On this basis, we propose an adjunctive approach to subxyphoid epicardial access when an epicardial basal anteroseptal substrate is identified. This area is very difficult to reach using conventional epicardial access. Indeed, epicardial access carries important risks that are avoidable using this approach. Moreover, in our case, endocardial ablation of that area could lead to atrioventricular block. Integration of the aortic anatomy, including the aortic cusps, from the computed tomography scan with the substrate from the LGE-MRI helped reveal that the epicardial substrate was accessible through the aortic cusps in this patient. Ablation in the aortic cusps must be performed carefully because it can be near important structures; therefore, low-energy applications and use of angiography could be beneficial when assessing distances to the coronary arteries prior to applying radiofrequency.

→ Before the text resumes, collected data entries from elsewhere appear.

/-- R138, R337, R421..R427, R429, R431, R435. These are the model's: CAUSE 0x41 of what suspends at the loss of the
last path, and that any port that trains gives every peer a path (log 32), the path 16 of what waits for one, that the
messages of a path go on over one other, and what FLUSH_ACK settles (log 78), that a poisoned sector is refused (log
31); that a unit whose source and stamp were applied before changes nothing wherever its address leads, that an
earlier unit writes only bytes that no later one wrote, and which commands a refusal reaches (log 64, DEDUCED). -/
def Obligations.LinkAndHostPortEvents : Prop :=
  ∀ s : State,
    (let a := s.arg
     let calm := s.queues = [] ∧ s.records = [] ∧ s.hub.incs = []
     let on := a.vlan ≠ s.amc.cfg.mvlan
     (¬on ∨ s.amc.status ≠ .ready → exec .hostRdmaWrite s = .next s ∧ exec .hostRdmaRead s = .next s) ∧
     (∀ v pa, on → s.amc.status = .ready → a.bytes ≠ [] → s.endpointView a.rid = some v →
       a.addr % 65536 + a.bytes.length ≤ 65536 → s.translate v .store (a.addr / 65536 * 65536) = .ok pa →
       ordinary s (.dev (pa + a.addr % 65536)) a.bytes.length → storesWf s = true →
       ∃ t, exec .hostRdmaWrite s = .next t ∧ t.bytesAt (.dev (pa + a.addr % 65536)) a.bytes.length = a.bytes
         ∧ t.amc.rdmaReply = some [] :: s.amc.rdmaReply
         ∧ ∀ p, (∀ k, k < a.bytes.length → p ≠ .dev (pa + a.addr % 65536 + k)) → t.byteAt p = s.byteAt p) ∧
     (on → s.amc.status = .ready → (a.bytes = [] ∨ s.endpointView a.rid = none ∨
        ∃ v e, s.endpointView a.rid = some v ∧ s.span v .store a.addr a.bytes.length = .error e) →
       ∃ t, exec .hostRdmaWrite s = .next t ∧ t.amc.rdmaReply = none :: s.amc.rdmaReply ∧ sameBytes s t) ∧
     (on → s.amc.status = .ready → ∃ t, exec .hostRdmaRead s = .next t ∧ sameBytes s t ∧
       (∀ v bs, a.len ≠ 0 → s.endpointView a.rid = some v →
         s.readVa v .load a.addr a.len = .ok bs → t.amc.rdmaReply = some bs :: s.amc.rdmaReply) ∧
       (s.endpointView a.rid = none ∨ a.len = 0 ∨
         (∃ v e, s.endpointView a.rid = some v ∧ s.readVa v .load a.addr a.len = .error e) →
         t.amc.rdmaReply = none :: s.amc.rdmaReply)) ∧
     (∀ u v pa, a.unit = some u → s.ridView u.rid = some v → u.line = none → storesWf s = true → calm →
       s.translate v (.engineWrite u.gen.isSome) u.va = .ok pa → pa % 64 = 0 → ordinary s (.dev pa) 64 →
       (u.gen = none ∨ s.hub.syncs = []) →
       let older := ∃ g i, u.gen = some g ∧ s.hub.pubFind v.rid u.va = some i
         ∧ 1 ≤ ((s.hub.pubEntry i).gen - BitVec.ofNat 32 g).toNat ∧ ((s.hub.pubEntry i).gen - BitVec.ofNat 32 g).toNat < 2 ^ 31
       let before := ∃ x ∈ s.hub.applied, x.src = u.src ∧ x.stamp = u.stamp
       let mine (x : Applied) : Prop := x ∈ s.hub.applied ∧ x.src = u.src ∧ x.sec = pa / 64
       let newer (x : Applied) : Prop := mine x ∧ stampAfter x.stamp u.stamp = true
       let hidden (i : Nat) : Prop := ∃ x, newer x ∧ x.bytes.getLsbD i = true
       (¬before → older → smWf (0 : Nat) s.hub.dropped = true → ∃ t, exec .remoteWriteUnit s = .next t ∧ sameBytes s t
         ∧ t.hub.out = s.hub.out ∧ (u.src, u.stamp) ∈ t.hub.settled
         ∧ ∀ n, smGet 0 t.hub.dropped n = smGet 0 s.hub.dropped n + (if n = s.homeDie pa then 1 else 0)) ∧
       (¬before → ¬older → ∃ t, exec .remoteWriteUnit s = .next t ∧ t.hub.out = s.hub.out
         ∧ (∃ x ∈ t.hub.applied, x.src = u.src ∧ x.sec = pa / 64 ∧ x.stamp = u.stamp) ∧ (u.src, u.stamp) ∈ t.hub.settled
         ∧ (∀ i, i < 64 → u.bytes.getLsbD i = true → ¬hidden i →
              t.byteAt (.dev (pa + i)) = BitVec.ofNat 8 (u.data.toNat / 2 ^ (8 * i)))
         ∧ (∀ i, i < 64 → (u.bytes.getLsbD i = false ∨ hidden i) → t.byteAt (.dev (pa + i)) = s.byteAt (.dev (pa + i)))
         ∧ (u.withSide = true → (∀ x, newer x → x.withSide = false) → t.sideAt (.dev pa) = u.side)
         ∧ ((u.withSide = false ∨ ∃ x, newer x ∧ x.withSide = true) → t.sideAt (.dev pa) = s.sideAt (.dev pa))
         ∧ ∀ p, ¬sameSector p (.dev pa) → t.byteAt p = s.byteAt p ∧ t.sideAt p = s.sideAt p) ∧
       (before → ∃ t, exec .remoteWriteUnit s = .next t ∧ sameBytes s t
         ∧ t.hub.out = s.hub.out)) ∧
     (∀ u v l x1 x2 x3 pa, a.unit = some u → s.ridView u.rid = some v → u.line = some l → l.rest = [x1, x2, x3] → u.gen = none →
       calm → storesWf s = true → s.hub.applied = [] → u.bytes = BitVec.allOnes 64 → u.withSide = true → pa % 256 = 0 →
       (∀ i, i < 4 → s.translate v (.engineWrite false) (u.va + 64 * i) = .ok (pa + 64 * i)) → ordinary s (.dev pa) 256 →
       ∃ t, exec .remoteWriteUnit s = .next t ∧ t.hub.out = s.hub.out ∧ (u.src, u.stamp) ∈ t.hub.settled
         ∧ (∀ (i : Nat) x, [(u.data, u.side), x1, x2, x3][i]? = some x → t.sideAt (.dev (pa + 64 * i)) = x.2
             ∧ ∀ k, k < 64 → t.byteAt (.dev (pa + 64 * i + k)) = BitVec.ofNat 8 (x.1.toNat / 2 ^ (8 * k)))
         ∧ ∀ p, (∀ i, i < 4 → ¬sameSector p (.dev (pa + 64 * i))) → t.byteAt p = s.byteAt p ∧ t.sideAt p = s.sideAt p) ∧
     (∀ u, a.unit = some u → calm → (∀ x ∈ s.hub.applied, x.src = u.src → x.stamp ≠ u.stamp) → (s.ridView u.rid = none ∨
         ∃ v e, s.ridView u.rid = some v ∧ s.translate v (.engineWrite u.gen.isSome) u.va = .error e) →
       ∃ t, exec .remoteWriteUnit s = .next t ∧ sameBytes s t ∧ t.hub.out = s.hub.out ++ [.refusal u.src u.va]
         ∧ t.hub.applied = s.hub.applied) ∧
     (∃ t, exec .remoteRead s = .next t ∧ sameBytes s t ∧
       (s.ridView a.rid = none → t.hub.out = s.hub.out ++ [.refusal a.id a.addr]) ∧
       (∀ v e, s.ridView a.rid = some v → s.translate v .engineRead a.addr = .error e →
         t.hub.out = s.hub.out ++ [.refusal a.id a.addr]) ∧
       (∀ v pa, s.ridView a.rid = some v → s.translate v .engineRead a.addr = .ok pa → s.poisonAt (.dev pa) = false →
         pa % 64 = 0 → t.hub.out = s.hub.out ++ [.readReply a.id a.addr (s.sectorAt (.dev pa)) (s.sideAt (.dev pa))])) ∧
     ((a.id, a.addr) ∈ s.hub.incSeen → exec .remoteIncrement s = .next s) ∧
     (a.value < 1024 → calm → (a.id, a.addr) ∉ s.hub.incSeen → smWf (0 : Nat) s.hub.arrival = true →
       let settled := ∀ p ∈ a.pairs, (a.id, p.1) ∈ s.hub.settled
       let allowed := ∃ r, s.regions.find? (fun y => y.rid == a.rid) = some r ∧ grants (s.region r.rcb) a.value = true
       ∃ t, exec .remoteIncrement s = .next t ∧ (a.id, a.addr) ∈ t.hub.incSeen ∧ sameBytes s t ∧
       (allowed → settled → smGet 0 t.hub.arrival a.value = (smGet 0 s.hub.arrival a.value + 1) % 2 ^ 64) ∧
       (¬allowed → t.hub.arrival = s.hub.arrival ∧ t.hub.incs = s.hub.incs
         ∧ t.hub.out = s.hub.out ++ [.refusal a.id a.value]) ∧
       (allowed → ¬settled → t.hub.arrival = s.hub.arrival ∧ t.hub.out = s.hub.out ∧ t.hub.incs =
         [{ src := a.id, counter := a.value, stamp := a.addr, units := a.pairs.map Prod.fst }])) ∧
     (∃ t, exec .peerRefusal s = .next t ∧ t.cmds.length = s.cmds.length ∧ sameBytes s t ∧
       ∀ c ∈ s.cmds, (c.id ≠ a.id → c ∈ t.cmds) ∧
         (c.id = a.id → c.status = .queued → c ∈ t.cmds) ∧
         (c.id = a.id → c.status ≠ .queued → ∃ x, x ∈ t.cmds ∧
           x = { c with poisoned := true, cause := 0x43, addr := x.addr, refused := c.refused ++ [a.addr] }
           ∧ (c.cause ≠ 0x43 ∨ s.rank c a.addr < s.rank c c.addr.toNat → x.addr = BitVec.ofNat 64 a.addr)
           ∧ (c.cause = 0x43 → s.rank c c.addr.toNat ≤ s.rank c a.addr → x.addr = c.addr))) ∧
     (let seen := (a.id, a.value, a.rid) :: s.hub.markers
      ∃ t, exec .flushMarker s = .next t ∧ sameBytes s t ∧
       ((∀ p ∈ a.pairs, (a.id, a.value, p.1) ∈ seen) → t.hub.out = s.hub.out ++ [.ack a.id a.value]) ∧
       ((∃ p ∈ a.pairs, (a.id, a.value, p.1) ∉ seen) → t.hub.out = s.hub.out ∧ ∀ m, m ∈ t.hub.markers ↔ m ∈ seen)) ∧
     (∀ f, s.hub.flushes = [f] → f.stamp = a.value → f.lost = false → calm →
       (f.left = [a.id] → ∃ t, exec .flushAck s = .next t ∧ t.hub.flushes = []
         ∧ t.hub.out = s.hub.out.filter (fun m => !m.sentTo a.id a.value)) ∧
       (∀ d, d ≠ a.id → f.left = [a.id, d] → ∃ t, exec .flushAck s = .next t ∧ t.hub.flushes = [{ f with left := [d] }]) ∧
       (a.id ∉ f.left → exec .flushAck s = .next s)) ∧
     (∃ t, exec .pathDown s = .next t ∧ (a.id < 16 → t.hub.ports.getLsbD a.id = false)
       ∧ t.hub.out.length = s.hub.out.length
       ∧ (∃ q, ((q < 16 ∧ t.hub.ports.getLsbD q = true) ∨ (q = 16 ∧ t.hub.ports = 0)) ∧
           ∀ (i : Nat) m, s.hub.out[i]? = some m → t.hub.out[i]? = some (if m.path = some a.id then m.onPath q else m))
       ∧ (∀ n, n < 16 → n ≠ a.id → t.hub.ports.getLsbD n = s.hub.ports.getLsbD n) ∧ sameBytes s t) ∧
     (∃ t, exec .portTraining s = .next t ∧
       (a.id < 16 → s.amc.status = .ready → s.amc.cfg.skuPort.testBit a.id = true →
         t.hub.ports.getLsbD a.id = (a.flag && decide (a.value ≠ s.amc.cfg.device))
         ∧ (a.flag = true → a.value ≠ s.amc.cfg.device → t.hub.pathless = [] ∧
             ∀ (i : Nat) m, s.hub.out[i]? = some m → m.path = some 16 → t.hub.out[i]? = some (m.onPath a.id))) ∧
       (s.amc.cfg.skuPort.testBit a.id = false ∨ s.amc.status ≠ .ready → t = s)) ∧
     (∃ t, exec .peerPathLoss s = .next t ∧ t.mem = s.mem ∧ a.id ∈ t.hub.pathless ∧ (∀ d ∈ s.hub.pathless, d ∈ t.hub.pathless) ∧
       (∀ c ∈ s.cmds, ∀ x, c.status = .running → c.kind = .send x → x.dev = a.id →
         ∀ y ∈ t.cmds, y.id = c.id → y.status = .suspended ∧ y.stopCause = 0x41) ∧
       (∀ c x, c.kind = .send x → x.dev = a.id → t.cmdWaits c = true) ∧
       (∀ f ∈ s.hub.flushes, f.lost = false → a.id ∈ f.left → s.team.uid ≠ 0 → s.blk.bid ≠ 0 → s.team.bid = s.blk.bid →
         s.team.phase = .stalled (.flush f.stamp) → s.ownHandler = none →
         t.team.phase = .held ∧ ∃ y, t.team.fault = some y ∧ y.cause = .machineCheck ∧ y.addr = BitVec.ofNat 64 a.id)))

A coronary angiogram is not always necessary if an intracardiac echocardiography catheter is used to show whether the ablation catheter tip is at a safe distance from the coronary arteries.

Ablation of VT from a coronary cusp has previously been described, but, to our knowledge, this is the first report of ablation at that site guided by image integration to determine the anatomy and amidst endocardial and epicardial ischemic scarring. Although this is an unusual location for VT ablation in an ischemic patient, our approach could be useful to avoid the risks of epicardial access when the localized epicardial substrate is near the aortic cusps.

A potential limitation of this case is that the mechanism of the VT-2 was not fully studied because of poor hemodynamic tolerance. Thus, a focal automatic mechanism within the cusp cannot be excluded, since ischemic and nonischemic cardiomyopathy may be present at the same time and the target area of ablation is more typical for the second one. This mechanism potentially explains why a single low-energy application was able to eliminate VT inducibility. This application was delivered after endocardial partial elimination of the conduction channels; therefore, both mechanisms (automatism and re-entry) might have been relevant in this patient.